** WHAT THE EXERCISE ASKS **
What you return must be the lines of the data that hold the word "temperature".

[Stored data entries]
=====
-- ==== Sys2Proof/Machine/Dispatch.lean ====
section
/-! DEFINITION. The dispatch: one arm per command, each one call of its meaning. -/

namespace Sys2Proof.Machine

def exec (i : Instr) (s : State) : Host.Outcome State Fault Refusal :=
  match i with
  | .linkStatus link => Sys2Proof.Machine.execLinkStatus link s
  | .seek link space index => Sys2Proof.Machine.execSeek link space index s
  | .read link count advance => Sys2Proof.Machine.execRead link count advance s
  | .streamRecord link => Sys2Proof.Machine.execStreamRecord link s
  | .transmitComplete link => Sys2Proof.Machine.execTransmitComplete link s
  | .openLot link number format => Sys2Proof.Machine.execOpenLot link number format s
  | .closeLot link => Sys2Proof.Machine.execCloseLot link s
  | .holdLot link number => Sys2Proof.Machine.execHoldLot link number s
  | .releaseLot link number => Sys2Proof.Machine.execReleaseLot link number s
  | .foldLot link lotA lotB => Sys2Proof.Machine.execFoldLot link lotA lotB s
  | .unfoldLot link lotA => Sys2Proof.Machine.execUnfoldLot link lotA s
  | .hang link rod => Sys2Proof.Machine.execHang link rod s
  | .withdraw link rod => Sys2Proof.Machine.execWithdraw link rod s
  | .changeover link format => Sys2Proof.Machine.execChangeover link format s
  | .cancelChangeover link => Sys2Proof.Machine.execCancelChangeover link s
  | .start link => Sys2Proof.Machine.execStart link s
  | .hold link => Sys2Proof.Machine.execHold link s
  | .resume link => Sys2Proof.Machine.execResume link s
  | .stop link => Sys2Proof.Machine.execStop link s
  | .setCadence link compare => Sys2Proof.Machine.execSetCadence link compare s
  | .confirmStep link => Sys2Proof.Machine.execConfirmStep link s
  | .abandonStep link => Sys2Proof.Machine.execAbandonStep link s
  | .take link => Sys2Proof.Machine.execTake link s
  | .confirm link rod => Sys2Proof.Machine.execConfirm link rod s
  | .setpoint link => Sys2Proof.Machine.execSetpoint link s
  | .climate link format temperature humidity doseRate => Sys2Proof.Machine.execClimate link format temperature humidity doseRate s
  | .quiet link flag => Sys2Proof.Machine.execQuiet link flag s
  | .trimSetpoint link format zone temperature humidity => Sys2Proof.Machine.execTrimSetpoint link format zone temperature humidity s
  | .claim link kind => Sys2Proof.Machine.execClaim link kind s
  | .release link kind => Sys2Proof.Machine.execRelease link kind s
  | .purge link => Sys2Proof.Machine.execPurge link s
  | .lockConfig link => Sys2Proof.Machine.execLockConfig link s
  | .setTrackLength link length => Sys2Proof.Machine.execSetTrackLength link length s
  | .setWindow link zone base limit => Sys2Proof.Machine.execSetWindow link zone base limit s
  | .setFormat link entry => Sys2Proof.Machine.execSetFormat link entry s
  | .setInterval link selector value => Sys2Proof.Machine.execSetInterval link selector value s
  | .setRoute link eventClass destination => Sys2Proof.Machine.execSetRoute link eventClass destination s
  | .silence link => Sys2Proof.Machine.execSilence link s
  | .readNotes link => Sys2Proof.Machine.execReadNotes link s
  | .clearCapture link zone => Sys2Proof.Machine.execClearCapture link zone s
  | .frameDiscarded link error => Sys2Proof.Machine.execFrameDiscarded link error s
  | .truncated link => Sys2Proof.Machine.execTruncated link s
  | .contention link => Sys2Proof.Machine.execContention link s
  | .lineBreak link => Sys2Proof.Machine.execLineBreak link s
  | .deviceReset straps => Sys2Proof.Machine.execDeviceReset straps s
  | .holdLineRise => Sys2Proof.Machine.execHoldLineRise s
  | .holdLineFall => Sys2Proof.Machine.execHoldLineFall s
  | .advanceDone => Sys2Proof.Machine.execAdvanceDone s
  | .cadenceExpiry => Sys2Proof.Machine.execCadenceExpiry s
  | .settleExpiry => Sys2Proof.Machine.execSettleExpiry s
  | .advanceLimitExpiry => Sys2Proof.Machine.execAdvanceLimitExpiry s
  | .exitWaitExpiry => Sys2Proof.Machine.execExitWaitExpiry s
  | .exposureTick => Sys2Proof.Machine.execExposureTick s
  | .baseTick => Sys2Proof.Machine.execBaseTick s
  | .advanceDoneFall => Sys2Proof.Machine.execAdvanceDoneFall s
  | .openingMarkReceived link => Sys2Proof.Machine.execOpeningMarkReceived link s
  | .lineReturnedToMarking link => Sys2Proof.Machine.execLineReturnedToMarking link s

end Sys2Proof.Machine
end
=====
** EXERCISE RESPONSE **
  | .climate link format temperature humidity doseRate => Sys2Proof.Machine.execClimate link format temperature humidity doseRate s
  | .trimSetpoint link format zone temperature humidity => Sys2Proof.Machine.execTrimSetpoint link format zone temperature humidity s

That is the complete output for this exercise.